Revisão de Benefícios Previdenciários: quando o valor recebido não é o valor devido

Erros de cálculo, contribuições ignoradas e regras aplicadas de forma equivocada são mais comuns do que se imagina. Fazemos a análise técnica do seu benefício com transparência — e, quando a revisão parte do próprio segurado, não há risco de redução do valor.

Entenda o benefício

O que é a revisão de benefícios previdenciários

A revisão de benefícios previdenciários é o procedimento — administrativo ou judicial — pelo qual se pede ao INSS que reveja o cálculo, a regra aplicada ou os períodos considerados na concessão de uma aposentadoria, pensão por morte, auxílio-doença, auxílio-acidente ou BPC/LOAS. Em outras palavras: é olhar de novo, com técnica, para o que já foi decidido.

Isso importa porque o INSS trabalha com um volume gigantesco de processos e, muitas vezes, o cálculo automático deixa de considerar salários-de-contribuição, tempo especial, vínculos antigos, verbas trabalhistas reconhecidas em ação, tetos e regras de transição mais favoráveis. Pequenos detalhes que, somados, podem representar diferenças relevantes na renda mensal e em valores retroativos.

Uma tranquilidade importante: quando a revisão é solicitada pelo próprio segurado, o benefício não pode ser reduzido. Se a análise mostrar que há erro a corrigir, você conquista o valor correto e os atrasados dentro do prazo legal. Se não houver o que revisar, nada muda — nem o valor, nem a regra aplicada. O que é possível é justamente perder a chance da revisão pelo esgotamento do prazo, e por isso a análise preventiva faz tanta diferença.

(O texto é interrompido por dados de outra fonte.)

-- ==== Sys2Proof/Certificates/Slice0/Obligations.lean ====
section
/-! DEFINITION. The statements for the provers. A docstring names the rule of spec/ that a statement says, and the log entry of every
clause that is the model's choice or that the spec marks as its own decision or as general knowledge. -/

open Sys2Proof Sys2Proof.Machine

/-! ### Encoding -/

/-- Words of the source's listings and of the worked examples decode to the instructions they stand for (30_encoding.md R82, R94, R95, R98,
R101, R102; 43_other_arithmetic.md R186). -/
def Obligations.KnownWordsDecode : Prop :=
  decode [0xA6#8, 0x55#8] = .ok (.lda (.imm 0x55#8), []) ∧
  decode [0x45#8, 0xC0#8, 0x07#8] = .ok (.ldhx (.imm 0xC007#16), []) ∧
  decode [0x9E#8, 0xD6#8, 0x01#8, 0x2C#8] = .ok (.lda (.mem (.sp2 0x012C#16)), []) ∧
  decode [0x16#8, 0x1B#8] = .ok (.bset 3 0x1B#8, []) ∧
  decode [0x6E#8, 0x03#8, 0x00#8] = .ok (.mov (.immDir 0x03#8 0x00#8), []) ∧
  decode [0xAB#8, 0x57#8] = .ok (.add (.imm 0x57#8), []) ∧
  decode [0x5C#8] = .ok (.incx, []) ∧
  decode [0xF3#8] = .ok (.cpx (.mem .ix), []) ∧
  decode [0x9E#8, 0xF3#8, 0x10#8] = .ok (.cphx (.mem (.sp1 0x10#8)), []) ∧
  decode [0x43#8] = .ok (.coma, []) ∧
  decode [0x38#8, 0x9D#8] = .ok (.lsl (.dir 0x9D#8), []) ∧
  decode [0x20#8, 0xF7#8] = .ok (.bra 0xF7#8, []) ∧
  decode [0x94#8] = .ok (.txs, [])

/-- Decoding the bytes of a well-formed instruction gives it back, in the primary spelling, and leaves the bytes after it (R80, R81, R101,
R102, R105). -/
def Obligations.DecodeEncodeRoundTrip : Prop :=
  ∀ (i : Instr) (rest : List Byte), i.wf = true → decode (encode i ++ rest) = .ok (i.primary, rest)

/-- Each decoded instruction is well-formed, in the primary spelling, and its encoding is the bytes it was read from: no two byte patterns
mean one instruction (R81, R101, R102, R105). -/
def Obligations.DecodedBytesAreItsEncoding : Prop :=
  ∀ (bs rest : List Byte) (i : Instr), decode bs = .ok (i, rest) → i.wf = true ∧ i.primary = i ∧ bs = encode i ++ rest

/-- The opcodes that R103 lists as having no row are refused, and no other is; a step that meets one refuses it with its bytes (R81,
R103, 60_exceptions.md R271; the refusal is decision D8, log 22). -/
def Obligations.UnlistedOpcodesRefused : Prop :=
  (∀ b ∈ unlistedPage1, ∀ rest, decode (b :: rest) = .error (.unspecifiedOpcode [b])) ∧
  (∀ b, b ≠ preByte → b ∉ unlistedPage1 → ∀ rest, 2 ≤ rest.length → ∃ i rest', decode (b :: rest) = .ok (i, rest')) ∧
  (∀ b, b ∉ listedPage2 → ∀ rest, decode (preByte :: b :: rest) = .error (.unspecifiedOpcode [preByte, b])) ∧
  (∀ b ∈ listedPage2, ∀ rest, 2 ≤ rest.length → ∃ i rest', decode (preByte :: b :: rest) = .ok (i, rest')) ∧
  (∀ s, s.params.haltAddr ≠ some s.pc → PlainAt s s.pc → s.byteAt s.pc ∈ unlistedPage1 →
    step s = .refused (.unspecifiedOpcode [s.byteAt s.pc])) ∧
  (∀ s, s.params.haltAddr ≠ some s.pc → PlainAt s s.pc → PlainAt s (s.pc + 1) → s.byteAt s.pc = preByte →
    s.byteAt (s.pc + 1) ∉ listedPage2 → step s = .refused (.unspecifiedOpcode [preByte, s.byteAt (s.pc + 1)]))

/-- The second spellings have the object codes and the meaning of the first, and decode to the first: ASL is LSL, BLO is BCS, BHS is BCC
(R105). -/
def Obligations.SecondSpellingsRunAlike : Prop :=
  (∀ m, encode (.asl m) = encode (.lsl m)) ∧ (∀ m s, exec (.asl m) s = exec (.lsl m) s) ∧
  (∀ b, encode (.asl (.dir b)) = [0x38#8, b] ∧ decode [0x38#8, b] = .ok (.lsl (.dir b), [])) ∧
  (∀ b, encode (.asl (.ix1 b)) = [0x68#8, b] ∧ decode [0x68#8, b] = .ok (.lsl (.ix1 b), [])) ∧
  (encode (.asl .ix) = [0x78#8] ∧ decode [0x78#8] = .ok (.lsl .ix, [])) ∧
  (∀ b, encode (.asl (.sp1 b)) = [0x9E#8, 0x68#8, b] ∧ decode [0x9E#8, 0x68#8, b] = .ok (.lsl (.sp1 b), [])) ∧
  encode .asla = [0x48#8] ∧ decode [0x48#8] = .ok (.lsla, []) ∧ (∀ s, exec .asla s = exec .lsla s) ∧
  encode .aslx = [0x58#8] ∧ decode [0x58#8] = .ok (.lslx, []) ∧ (∀ s, exec .aslx s = exec .lslx s) ∧
  (∀ rr, encode (.blo rr) = [0x25#8, rr] ∧ decode [0x25#8, rr] = .ok (.bcs rr, []) ∧ ∀ s, exec (.blo rr) s = exec (.bcs rr) s) ∧
  (∀ rr, encode (.bhs rr) = [0x24#8, rr] ∧ decode [0x24#8, rr] = .ok (.bcc rr, []) ∧ ∀ s, exec (.bhs rr) s = exec (.bcc rr) s)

Importante deixar claro: nem todo benefício precisa ser revisado, e nem todo benefício admite revisão. Cada caso depende do tipo de benefício, da data de concessão, da regra aplicada, da documentação disponível e da legislação vigente. É a análise técnica que responde, com honestidade, se vale a pena ingressar com o pedido — e por qual via.

Direito

Quando a revisão pode ser necessária

Estas são as situações que, na prática, mais frequentemente justificam uma análise técnica do benefício.

Salários-de-contribuição desconsiderados

Períodos antigos, contribuições como autônomo ou vínculos que não constam no CNIS e não foram considerados no cálculo original.

Tempo especial não reconhecido

Trabalho exposto a ruído, calor, agentes químicos, biológicos ou eletricidade que deveria ter sido convertido ou contado como especial.

Regra de cálculo menos vantajosa

O INSS aplicou uma regra de transição ou permanente pior do que outra a que você tinha direito na mesma data de entrada.

Teses reconhecidas pelos tribunais

Decisões do STF e do STJ que ampliam direitos previdenciários e podem impactar benefícios já concedidos, dentro do prazo legal.

Verbas trabalhistas reconhecidas em ação

Horas extras, adicionais e vínculos reconhecidos judicialmente que aumentam a base de cálculo do benefício.

Erros de teto, DIB ou coeficiente

Aplicação equivocada do teto do INSS, data de início do benefício incorreta ou coeficiente de cálculo abaixo do devido.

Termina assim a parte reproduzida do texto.